To provide release from the impression that our impulses are compelled by external causes, some philosophers construct a certain "adventitious" motion within the ruling faculty, a motion that becomes most evident in cases involving indistinguishable alternatives. For when, of two things equally possible and alike in every respect, it is necessary to take one, with no cause inclining us to the one rather than the other because there is no difference between them, this adventitious power of the soul, taking an inclination from itself, cuts through the impasse.
Arguing against these men, as though they were doing violence to nature by introducing the uncaused, Chrysippus in many places sets down this argument: "Can the knucklebone, or the balance, or many other things that cannot at different times fall or incline differently, do so without some cause and difference, either wholly within themselves or arising from external circumstances? For the uncaused is altogether nonexistent, and so is the spontaneous. But in these 'adventitious' motions fabricated and spoken of by some, hidden causes underlie them and escape our notice, leading the impulse now to one side, now to the other."

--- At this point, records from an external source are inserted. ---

/-! ### Collectives (R330 to R344) -/

/-- A collective whose parties have joined and whose tree serves each of them forms. The next plane of a tile leaves a
producer, on a reserved tree in a fabric cycle of its slots; its source is what it held as its KCOL was issued, with the
stores before it that have been performed since; it lands at a consumer, from the producers that reach it,
with the tile's count, MINPL and STAT; bit p of a destination element then is bit p of the contribution, and in an
all-reduce the element grows by the weighted count; scheduled planes whose time has come land together. An arrival owed at a
word that is no flag stops the command with SYNCP. A KCAN of a formed collective sends its cancel to the
parties, one of any other name, or of a collective whose last plane has landed everywhere, only completes; the message of a
cancel that reaches a consumer sets CANC in its table, and one that comes after the last plane landed ends the KCAN commands
with no effect; the acknowledgement finishes every party's command, then the KCAN commands, and
ends the collective and its tree. When a party's command finishes, and which cancels come too late, is the model's reading
(log 40), when a cancel's message may come (log 6) and what a source holds (log 61) too; which slots a producer's planes use
is its choice (log 59). -/
def Obligations.Collectives : Prop :=
  (∀ (s : State) (i n tile : Nat) (c : Collective) (p : Party) (k : Cmd),
    (s.collById i = some c → c.ready = true →
      (∀ t, s.treeOf c = some t → ∀ q ∈ c.parties, c.failsTree s.mod.number t q = false) →
      exec (.collectiveForm i) s = .next (s.setColl { c with formed := true })) ∧
    (s.partyAt i n = some (c, p, k) → s.injectEnabled c p k tile = true → collPt0 c.block = 0 →
      ∀ m, m = Sparse.get 0 p.sent tile →
      (m ≠ 0 → exec (.planeInject i n tile) s = .next (((s.setColl (c.setParty n
        { p with sent := Sparse.set 0 p.sent tile (m + 1), flowAt := s.fabric + 1 })).setCmd k).afterPlane c.id n)) ∧
      (∀ bs v, m = 0 → (k.source = [] ∧ s.fetchRange .chan k true (k.frm + 1024 * tile * collElem c.block)
            (tileLen c.block tile * collElem c.block) = .bytes bs v) ∨
          (k.source ≠ [] ∧ v = s ∧ bs = ((s.takePrior k).source.drop (1024 * tile * collElem c.block)).take
            (tileLen c.block tile * collElem c.block)) →
        exec (.planeInject i n tile) s = .next (((v.setColl (c.setParty n
          { p with sent := Sparse.set 0 p.sent tile 1, flowAt := v.fabric + 1,
                   read := Sparse.put p.read tile ((List.range (tileLen c.block tile)).map fun e =>
                     fieldAt bs (collElem c.block * e) (collElem c.block)) })).setCmd
          { k with done := k.done + 1 }).afterPlane c.id n))) ∧
    (s.injectEnabled c p k tile = true → s.planeSlots c p ≠ [] →
      s.fabric % 64 ∈ s.planeSlots c p ∧ p.flowAt ≤ s.fabric) ∧
    (∀ r g a b, k.ctx = some r → k.prior = [(g, [(a, b)])] →
      (s.memberPending r g = true → (s.takePrior k).source = k.source) ∧
      (s.memberPending r g = false → k.frm ≤ a → (s.takePrior k).source = k.source.set (a - k.frm) b)) ∧
    (s.partyAt i n = some (c, p, k) → s.landEnabled c p k tile = true → collWordUsed c.block = false → collOp c.block = 0 →
      k.aux = 0 → collPt0 c.block = 0 →
      ∀ m q len at_ old v w, m = Sparse.get 0 p.landed tile → q = { p with landed := Sparse.set 0 p.landed tile (m + 1) } →
        len = tileLen c.block tile → at_ = k.tgt + 1024 * tile * collDstElem c.block →
        s.fetchRange .chan k true at_ (len * collDstElem c.block) = .bytes old v →
        v.putAll .chan k true (fun _ s => s) ([(at_, (List.range len).flatMap fun e => natBytes (collDstElem c.block)
            (landElem false (collDstElem c.block) (collWidth c.block - 1 - m)
              (fieldAt old (collDstElem c.block * e) (collDstElem c.block))
              ((s.sourcesOf c p tile).1.map fun x => (Sparse.get [] x.read tile).getD e 0))),
          (k.cnt + 8 + tile, [BitVec.ofNat 8 (m + 1)]), (k.cnt, [BitVec.ofNat 8 (c.minLanded q)])]
            ++ if c.landedAll q then [(k.cnt + 1, [2])] else []) = .go w →
        exec (.planeLand i n tile) s = .next (((w.setColl (c.setParty n q)).setCmd k).afterPlane c.id n)) ∧
    (s.partyAt i n = some (c, p, k) → s.landEnabled c p k tile = true → k.aux = 0 → collPt0 c.block ≠ 0 →
      exec (.planeLand i n tile) s = .next (s.landHeld c n)) ∧
    (∀ x, s.partyAt i n = some (c, p, k) → k.state = .running → k.aux = 1 → x = collWord c.block →
      swKind ((s.core p.core).syncWord x) ≠ 0 →
      exec (.planeLand i n tile) s = .next (s.stopCmd k .syncp (syncAddr x))) ∧
    (∀ m, s.collById i = some c → c.parties[n]? = some p → p.cancelled = false →
      s.carrierOf (.cancel i n) = some m → s.messageReady m = true →
      ∀ v, v = (s.takeMsg m).setColl (c.setParty n { p with cancelled := true }) →
      (c.beyondCancel = false →
        (p.cons = false → exec (.cancelReceipt i n) s = .next v) ∧
        (∀ t, p.cons = true → v.partyHere p = true → v.writeData (.loc p.core (p.table + 1))
            [BitVec.ofNat 8 (byteAt (v.readAt (.loc p.core (p.table + 1)) 1) 0 ||| 1)] = .ok t →
          exec (.cancelReceipt i n) s = .next t)) ∧
      (c.beyondCancel = true → ∃ t, exec (.cancelReceipt i n) s = .next t ∧
        t.collById i = some { c with cancel := false, kcans := [] } ∧ (∀ id ∈ c.kcans, t.stateOf id = .finished) ∧
        (∀ x ∈ t.msgs, ∀ q, x.msg ≠ .cancel i q) ∧ ContextsKept s t ∧ UnitsKept s t ∧ t.mem = s.mem)) ∧
    (∀ r g f y, s.findCmd k.id = some k → k.ctx = some r → k.instr = some (.kcan g f) → s.startEnabled k = true →
      y = s.colls.find? (fun c => c.tenant == k.tenant && collId c.block == k.cnt % 2 ^ 32 && (c.live || c.over)) →
      (y = none ∨ (∃ d, y = some d ∧ d.beyondCancel = true) →
        exec (.commandStart r.core k.id) s = .next (s.setCmd { k with state := .finished })) ∧
      (∀ d, y = some d → d.beyondCancel = false → s.collById d.id = some d → d.formed = true → d.cancel = false →
        ∃ t, exec (.commandStart r.core k.id) s = .next t ∧ t.stateOf k.id = .running ∧
          t.collById d.id = some { d with cancel := true, kcans := d.kcans ++ [k.id] } ∧
          (∀ q p, d.parties[q]? = some p → p.cancelled = false →
            ∃ m ∈ t.msgs, m.msg = .cancel d.id q ∧ m.src = r.core ∧ m.dst = p.core) ∧ ContextsKept s t ∧ UnitsKept s t ∧
          t.mem = s.mem)) ∧
    (s.collById i = some c → c.over = true →
      (s.partyRunning c = true → ∃ t, exec (.cancelAck i) s = .next t ∧
        (∀ q ∈ c.parties, t.stateOf q.cmd = .finished) ∧ t.colls = s.colls ∧
        ContextsKept s t) ∧
      (s.partyLeft c = false → ∃ t, exec (.cancelAck i) s = .next t ∧ (∀ id ∈ c.kcans, t.stateOf id = .finished) ∧
        (∀ d ∈ t.colls, d.id ≠ c.id) ∧ t.treeOf c = none ∧ ContextsKept s t ∧ UnitsKept s t))) ∧
  ∀ (size plane old : Nat), old < 2 ^ (8 * size) → plane < 8 * size →
    (∀ x j, (landElem false size plane old [x]).testBit j = if j = plane then x.testBit plane else old.testBit j) ∧
    ∀ srcs, plane < 32 → (landElem true 8 plane old srcs : Int) =
      (sextInt 64 old + (srcs.filter (·.testBit plane)).length * (if plane = 31 then -(2 ^ 31) else 2 ^ plane)) % 2 ^ 64
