-- ==== Sys2Proof/Laws/Exec.lean ====
section
/-! SUPPORT. What exec answers, arm by arm. -/
namespace Sys2Proof.Machine
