-- ==== Sys2Proof/Laws/State.lean ====
section
/-! SUPPORT. What each named update of the state leaves of every field, and what the accessors answer after it. -/
namespace Sys2Proof.Machine
variable (s : State)

/-! ### setCore -/

@[simp] theorem State.setCore_clusters (i : Nat) (k : Core) : (s.setCore i k).clusters = s.clusters := rfl
@[simp] theorem State.setCore_mem (i : Nat) (k : Core) : (s.setCore i k).mem = s.mem := rfl
@[simp] theorem State.setCore_relief (i : Nat) (k : Core) : (s.setCore i k).relief = s.relief := rfl
@[simp] theorem State.setCore_dies (i : Nat) (k : Core) : (s.setCore i k).dies = s.dies := rfl
@[simp] theorem State.setCore_complexes (i : Nat) (k : Core) : (s.setCore i k).complexes = s.complexes := rfl
@[simp] theorem State.setCore_chanCache (i : Nat) (k : Core) : (s.setCore i k).chanCache = s.chanCache := rfl
@[simp] theorem State.setCore_cmds (i : Nat) (k : Core) : (s.setCore i k).cmds = s.cmds := rfl
@[simp] theorem State.setCore_colls (i : Nat) (k : Core) : (s.setCore i k).colls = s.colls := rfl
@[simp] theorem State.setCore_trees (i : Nat) (k : Core) : (s.setCore i k).trees = s.trees := rfl
@[simp] theorem State.setCore_posts (i : Nat) (k : Core) : (s.setCore i k).posts = s.posts := rfl
@[simp] theorem State.setCore_nodes (i : Nat) (k : Core) : (s.setCore i k).nodes = s.nodes := rfl
@[simp] theorem State.setCore_launches (i : Nat) (k : Core) : (s.setCore i k).launches = s.launches := rfl
@[simp] theorem State.setCore_saved (i : Nat) (k : Core) : (s.setCore i k).saved = s.saved := rfl
@[simp] theorem State.setCore_restores (i : Nat) (k : Core) : (s.setCore i k).restores = s.restores := rfl
@[simp] theorem State.setCore_images (i : Nat) (k : Core) : (s.setCore i k).images = s.images := rfl
@[simp] theorem State.setCore_reserved (i : Nat) (k : Core) : (s.setCore i k).reserved = s.reserved := rfl
@[simp] theorem State.setCore_msgs (i : Nat) (k : Core) : (s.setCore i k).msgs = s.msgs := rfl
@[simp] theorem State.setCore_invals (i : Nat) (k : Core) : (s.setCore i k).invals = s.invals := rfl
@[simp] theorem State.setCore_ports (i : Nat) (k : Core) : (s.setCore i k).ports = s.ports := rfl
@[simp] theorem State.setCore_seqs (i : Nat) (k : Core) : (s.setCore i k).seqs = s.seqs := rfl
@[simp] theorem State.setCore_links (i : Nat) (k : Core) : (s.setCore i k).links = s.links := rfl
@[simp] theorem State.setCore_farLinks (i : Nat) (k : Core) : (s.setCore i k).farLinks = s.farLinks := rfl
@[simp] theorem State.setCore_narrow (i : Nat) (k : Core) : (s.setCore i k).narrow = s.narrow := rfl
@[simp] theorem State.setCore_narrowAsked (i : Nat) (k : Core) : (s.setCore i k).narrowAsked = s.narrowAsked := rfl
@[simp] theorem State.setCore_mer (i : Nat) (k : Core) : (s.setCore i k).mer = s.mer := rfl
@[simp] theorem State.setCore_gang (i : Nat) (k : Core) : (s.setCore i k).gang = s.gang := rfl
@[simp] theorem State.setCore_mod (i : Nat) (k : Core) : (s.setCore i k).mod = s.mod := rfl
@[simp] theorem State.setCore_agenda (i : Nat) (k : Core) : (s.setCore i k).agenda = s.agenda := rfl
@[simp] theorem State.setCore_now (i : Nat) (k : Core) : (s.setCore i k).now = s.now := rfl
@[simp] theorem State.setCore_nextId (i : Nat) (k : Core) : (s.setCore i k).nextId = s.nextId := rfl
@[simp] theorem State.setCore_freeCtr (i : Nat) (k : Core) : (s.setCore i k).freeCtr = s.freeCtr := rfl
@[simp] theorem State.setCore_cur (i : Nat) (k : Core) : (s.setCore i k).cur = s.cur := rfl
@[simp] theorem State.setCore_iss (i : Nat) (k : Core) : (s.setCore i k).iss = s.iss := rfl
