-- ==== Sys2Proof/Laws/Issue.lean ====
section
/-! SUPPORT. What the shared operations can do: the issue of a word, a step that is enabled or not, the checks of a
local access, and a result on its way. -/
namespace Sys2Proof.Machine

/-! ### The issue of a word -/

/-- A word that goes and whose checks pass is performed. -/
theorem issue_goes {i : Instr} {g : Guard} {s : State} {check : Verdict} {perform : State → State} (h : Goes i g s)
    (hc : check = .ok) : issue i g s check perform = .next (perform s) := by
  obtain ⟨hg, h⟩ := h
  unfold issue
  by_cases hk : s.iss.checked = true
  · simp [hk, hg]
  · have ha : acceptedIn s.me.mode i = true := h.resolve_left hk
    simp [hk, hg, ha, hc]
/-- A word of a checked group whose guard is false does nothing (R59). -/
theorem issue_skips {i : Instr} {g : Guard} {s : State} {check : Verdict} {perform : State → State}
    (hk : s.iss.checked = true) (hg : s.me.guard g = false) : issue i g s check perform = .next s := by
  simp [issue, hk, hg]
/-- A word of a checked group whose guard holds is performed. -/
theorem issue_checked {i : Instr} {g : Guard} {s : State} {check : Verdict} {perform : State → State}
    (hk : s.iss.checked = true) (hg : s.me.guard g = true) : issue i g s check perform = .next (perform s) := by
  simp [issue, hk, hg]
/-- A word that the mode does not accept raises ILG. -/
theorem issue_unaccepted {i : Instr} {g : Guard} {s : State} {check : Verdict} {perform : State → State}
    (hk : s.iss.checked = false) (ha : acceptedIn s.me.mode i = false) :
    issue i g s check perform = .next (s.takeTrap s.cur (Trap.plain causeILG s.me.at_) s.me.at_) := by
  simp [issue, hk, ha]
/-- A word by itself whose check is a trap takes it. -/
theorem issue_traps {i : Instr} {g : Guard} {s : State} {t : Trap} {perform : State → State}
    (hk : s.iss.checked = false) (ha : acceptedIn s.me.mode i = true) (hg : s.me.guard g = true) :
    issue i g s (.trap t) perform = .next (s.takeTrap s.cur t s.me.at_) := by
  simp only [issue, hk, ha, hg, State.refuse, Bool.not_true, Bool.false_eq_true, if_false, if_true]
  rfl
/-- Every issue answers a next state. -/
theorem issue_next (i : Instr) (g : Guard) (s : State) (check : Verdict) (perform : State → State) :
    ∃ t, issue i g s check perform = .next t := by
  unfold issue
  split
  · exact ⟨_, rfl⟩
  · split
    · exact ⟨_, rfl⟩
    · split <;> exact ⟨_, rfl⟩
theorem whenever_on {b : Bool} {s : State} {f : State → State} (h : b = true) : whenever b s f = .next (f s) := by
  simp [whenever, h]
theorem whenever_off {b : Bool} {s : State} {f : State → State} (h : b = false) : whenever b s f = .next s := by
  simp [whenever, h]
theorem whenever_next (b : Bool) (s : State) (f : State → State) : ∃ t, whenever b s f = .next t := ⟨_, rfl⟩

/-! ### Verdicts -/

@[simp] theorem Verdict.ok_andThen (v : Verdict) : Verdict.ok.andThen v = v := rfl
@[simp] theorem Verdict.trap_andThen (t : Trap) (v : Verdict) : (Verdict.trap t).andThen v = .trap t := rfl
@[simp] theorem trapIf_false (c : Nat) (a : Word) : trapIf false c a = .ok := rfl
@[simp] theorem trapIf_true (c : Nat) (a : Word) : trapIf true c a = .trap (Trap.plain c a) := rfl
@[simp] theorem blockIf_false : blockIf false = .ok := rfl
theorem trapIf_ok {b : Bool} {c : Nat} {a : Word} (h : b = false) : trapIf b c a = .ok := by simp [h]

/-! ### Ownership and gates -/

theorem regionStarts_mem {a n x : Nat} (h : x ∈ regionStarts a n) : a ≤ x ∧ x < a + n := by
  unfold regionStarts at h
  split at h
  · simp at h
  · rename_i hn
    have hn : n ≠ 0 := by simpa using hn
    obtain ⟨i, hi, rfl⟩ := List.mem_map.mp h
    have hi := List.mem_range.mp hi
    unfold regionOf at *
    constructor
    · exact Nat.le_max_left _ _
    · apply Nat.max_lt.mpr ⟨by omega, ?_⟩
      have : (a / 131072 + i) * 131072 ≤ (a + n - 1) / 131072 * 131072 := Nat.mul_le_mul_right _ (by omega)
      omega

/-- The region check passes on ranges whose bytes the context owns. -/
theorem regionCheck_owned {k : Core} {c : Nat} {ranges : List (Nat × Nat)}
    (h : ∀ r ∈ ranges, ∀ b, r.1 ≤ b → b < r.1 + r.2 →
      (k.region (regionOf b)).owner = some c ∧ (k.region (regionOf b)).zeroing = false) :
    k.regionCheck c ranges = .ok := by
  have hv : ∀ x ∈ ranges.flatMap (fun r => regionStarts r.1 r.2), k.regionVerdict c x = .owned := by
    intro x hx
    obtain ⟨r, hr, hx⟩ := List.mem_flatMap.mp hx
    obtain ⟨h1, h2⟩ := regionStarts_mem hx
    obtain ⟨ho, hz⟩ := h r hr x h1 h2
    simp [Core.regionVerdict, ho, hz]
  unfold Core.regionCheck
  have h1 : (ranges.flatMap fun r => regionStarts r.1 r.2).filter (fun a => k.regionVerdict c a == .refused) = [] := by
    rw [List.filter_eq_nil_iff]
    intro x hx
    simp [hv x hx]
  have h2 : (ranges.flatMap fun r => regionStarts r.1 r.2).any (fun a => k.regionVerdict c a == .waiting) = false := by
    rw [List.any_eq_false]
    intro x hx
    simp [hv x hx]
  simp only [h1, h2, blockIf_false]

theorem OwnScratch.check {s : State} {a n : Nat} (h : OwnScratch s a n) :
    s.here.regionCheck s.cur.ctx [(a, n)] = .ok :=
  regionCheck_owned fun r hr b h1 h2 => by
    simp only [List.mem_singleton] at hr
    subst hr
    exact h.2 b h1 h2

/-- With no closed gate an access meets none. -/
theorem NoGate.gateL {s : State} (h : NoGate s) (rs : List (Nat × Nat)) : s.gateL s.cur rs = .ok := by
  have h : s.closedGates s.cur = [] := h
  simp [State.gateL, State.gatesHolding, h, State.gateVerdict]

theorem AllRaw.check {s : State} {a n : Nat} (h : AllRaw s a n) : s.reliefStoreCheck s.cur.core a n = .ok := by
  unfold State.reliefStoreCheck
  by_cases hn : n = 0
  · simp [hn]
  · apply trapIf_ok
    have h1 := h a (by omega) (by omega)
    have h2 := h (a + n - 1) (by omega) (by omega)
    simp [h1, h2]

/-- The checks of a local access pass on an aligned, owned range without closed gates; a store also needs RAW blocks. -/
theorem checkLocal_ok {load : Bool} {a : Word} {size lo n : Nat} {s : State} (ha : a.toNat % size = 0)
    (ho : OwnScratch s (a.toNat + lo) n) (hg : NoGate s) (hr : load = true ∨ AllRaw s (a.toNat + lo) n) :
    checkLocal load a size lo n s = .ok := by
  have hin : inScratch (a.toNat + lo) n = true := by simpa [inScratch] using ho.1
  unfold checkLocal checkLocalAt
  simp only [ha, hin, ho.check, hg.gateL]
  rcases hr with rfl | hr
  · simp
  · cases load <;> simp [hr.check]
theorem checkCluster_ok {load : Bool} {a : Word} {size lo n : Nat} {s : State} (ha : a.toNat % size = 0)
    (ho : OwnCluster s (a.toNat + lo) n) (hg : NoGate s) (hr : load = true ∨ AllRaw s (a.toNat + lo) n) :
    checkCluster load a size lo n s = .ok := by
  unfold checkCluster checkClusterAt
  have ho : s.me.inCluster (a.toNat + lo) n = true := ho
  simp only [ha, ho, hg.gateL]
  rcases hr with rfl | hr
  · simp
  · cases load <;> simp [hr.check]

/-! ### Results on their way -/

theorem onlyInFlight_put (s : State) (lat : Nat) (e : Effect) (fl : Flags) : OnlyInFlight s (s.put lat e fl) := by
  refine ⟨?_, fun r h => State.ctx_modCtx_other s _ h, fun k => ?_, fun _ => rfl, fun k a _ _ => ?_⟩
  · rw [State.me_put]; exact Ctx.push_frame _ _ _ _
  · have h := State.sameUnits_setMe s (fun c => c.push lat e fl) k
    change ((s.put lat e fl).core k) = _ at h
    rw [h]
    exact ⟨rfl, rfl, rfl, rfl, rfl, rfl⟩
  · have h := State.sameUnits_setMe s (fun c => c.push lat e fl) k
    change ((s.put lat e fl).core k) = _ at h
    unfold State.localByte State.localRead Core.read
    simp only [State.cluster, State.put_clusters]
    rw [h]
    rfl

end Sys2Proof.Machine
end

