theorem Val.HasUnits.signed {v : Val} {u : Option Int} (h : v.HasUnits u) (f : FmtA) :
    (signed f v).HasUnits (u.map (addendSign f * ·)) := by
  unfold Machine.signed addendSign
  by_cases hs : f.sub = 1
  · simpa only [hs, BEq.rfl, if_true, Int.neg_one_mul] using h.neg
  · simpa only [beq_false_of_ne hs, Bool.false_eq_true, hs, if_false, Int.one_mul, Option.map_id'] using h
/-- A value that is no real stays one under the sign. -/
theorem real?_signed_none {v : Val} (h : v.real? = none) (f : FmtA) : (signed f v).real? = none :=
  Val.HasUnits.signed (u := none) h f

/-! ### Sums (R32) -/

theorem quireOfUnits_in {n : Int} (h : -(2 ^ 511) ≤ n ∧ n < 2 ^ 511) :
    quireOfUnits n = some ⟨false, BitVec.ofInt 512 n⟩ := by
  rw [quireOfUnits, decide_eq_true h.1, decide_eq_true h.2]
  rfl
theorem quireOfUnits_out {n : Int} (h : ¬(-(2 ^ 511) ≤ n ∧ n < 2 ^ 511)) : quireOfUnits n = none := by
  rw [quireOfUnits, ← Bool.decide_and, decide_eq_false h]
  rfl
/-- A number of units in the range of R30 is held exactly. -/
theorem toInt_ofInt_512 {n : Int} (h : -(2 ^ 511) ≤ n ∧ n < 2 ^ 511) : (BitVec.ofInt 512 n).toInt = n :=
  BitVec.toInt_ofInt_eq_self (by decide) h.1 h.2

theorem quireAdd_nar {c : Quire} (h : c.nar = true) (x : Val) : quireAdd c x = (c, Flags.none) := by
  simp [quireAdd, h]
theorem quireAdd_special {c : Quire} {x : Val} (hc : c.nar = false) (h : x.real? = none) :
    quireAdd c x = (⟨true, 0⟩, Flags.narf) := by
  simp [quireAdd, hc, h, Quire.narState]
theorem quireAdd_in {c : Quire} {x : Val} {n : Int} (hc : c.nar = false) (h : x.HasUnits (some n))
    (hin : -(2 ^ 511) ≤ c.val.toInt + n ∧ c.val.toInt + n < 2 ^ 511) :
    quireAdd c x = (⟨false, BitVec.ofInt 512 (c.val.toInt + n)⟩, Flags.none) := by
  have hreal : x.real? = some (Q.units n) := h
  simp only [quireAdd, hc, hreal, entryUnits_units, quireOfUnits_in hin, Bool.false_eq_true, if_false]
theorem quireAdd_out {c : Quire} {x : Val} {n : Int} (hc : c.nar = false) (h : x.HasUnits (some n))
    (hout : ¬(-(2 ^ 511) ≤ c.val.toInt + n ∧ c.val.toInt + n < 2 ^ 511)) :
    quireAdd c x = (⟨true, 0⟩, Flags.qov) := by
  have hreal : x.real? = some (Q.units n) := h
  have hflag : Flags.none ||| Flags.qov = Flags.qov := by decide
  simp only [quireAdd, hc, hreal, entryUnits_units, quireOfUnits_out hout, Bool.false_eq_true, if_false, hflag,
    Quire.narState]

theorem quireSum_nar {c r : Quire} {u : Option Int} {fl : Flags} (hc : c.nar = true) :
    QuireSum c u r fl ↔ r = c ∧ fl = Flags.none := by
  obtain ⟨_, val⟩ := c
  cases hc
  rfl
theorem quireSum_none {c r : Quire} {fl : Flags} (hc : c.nar = false) :
    QuireSum c none r fl ↔ r = ⟨true, 0⟩ ∧ fl = Flags.narf := by
  obtain ⟨_, val⟩ := c
  cases hc
  rfl
theorem quireSum_some {c r : Quire} {n : Int} {fl : Flags} (hc : c.nar = false) : QuireSum c (some n) r fl ↔
    if -(2 ^ 511) ≤ c.val.toInt + n ∧ c.val.toInt + n < 2 ^ 511
    then r.nar = false ∧ r.val.toInt = c.val.toInt + n ∧ fl = Flags.none
    else r = ⟨true, 0⟩ ∧ fl = Flags.qov := by
  obtain ⟨_, val⟩ := c
  cases hc
  rfl
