-- ==== Sys2Proof/Machine/Lut.lean ====
section
/-! DEFINITION. The transition arbiter: the lookup table of spec/40_lookup_table.md. -/

namespace Sys2Proof.Machine

/-- Table 40-1 (R102): entry i is the pair (LUT(0, i), LUT(1, i)). -/
def lutTable : List (Int × Int) :=
  [ (0, 0),     -- 00 -> 00
    (1, 1),     -- 00 -> 01
    (-1, -1),   -- 00 -> 10
    (-2, 2),    -- 00 -> 11
    (-1, -1),   -- 01 -> 00
    (0, 0),     -- 01 -> 01
    (-2, 2),    -- 01 -> 10
    (1, 1),     -- 01 -> 11
    (1, 1),     -- 10 -> 00
    (-2, 2),    -- 10 -> 01
    (0, 0),     -- 10 -> 10
    (-1, -1),   -- 10 -> 11
    (-2, 2),    -- 11 -> 00
    (-1, -1),   -- 11 -> 01
    (1, 1),     -- 11 -> 10
    (0, 0) ]    -- 11 -> 11

/-- `LUT(h, i) = TABLE_40_1[i][h]` (R100). The table has an entry for every index, so the default is never used. -/
def lut (h : Bool) (i : TransitionIndex) : Int :=
  let entry := lutTable.getD i.toNat (0, 0)
  if h then entry.2 else entry.1

/-- The table stored as one 32-entry read-only array, the hint = 0 half at addresses 0 to 15 (R51, R105). -/
def lutRom : List Int := lutTable.map Prod.fst ++ lutTable.map Prod.snd

/-- The ROM entry at a 5-bit address (R51, R105). -/
def romEntry (a : BitVec 5) : Int := lutRom.getD a.toNat 0

end Sys2Proof.Machine
end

These, then, are among the best-known of the things he has often said. But what he himself has said, in turn, contrary to these — though not so readily at hand — I shall set forth in his own words.
In his treatise On Judging, having supposed that two runners finish a dead heat together, he raises the difficulty of what it is proper for the judge to do: "Is it permitted," he asks, "for the judge to award the palm to whichever of the two he pleases? And if they happen to be closer acquaintances of his, is it permitted, as it were, to grant him something of his own in this case? Or rather, in a way — since the palm has become common property of both — is he to give it as if by some hidden lot, following the inclination, as chance dictates? I mean the chance inclination of the sort that occurs when, two similar drachmas being set before us, alike in every other respect, we incline toward one of them and take it."
In the sixth book On Appropriate Acts, having said that "there are certain matters not worth much trouble or attention," he holds that in such cases one ought to let the matter go and, allotting the choice to the mind's chance inclination, leave the decision to it. "For example," he says, "if, among men testing two drachmas up to a certain point, some should judge this one to be the good one and others that one, and it were necessary to take just one of them, then, giving up further inquiry, we shall take whichever we happen to, allotting between them by some hidden reckoning — even if we thereby take the worse of the two." In these passages, then, sortition and the mind's chance inclination introduce the taking of indifferent things without any cause whatsoever.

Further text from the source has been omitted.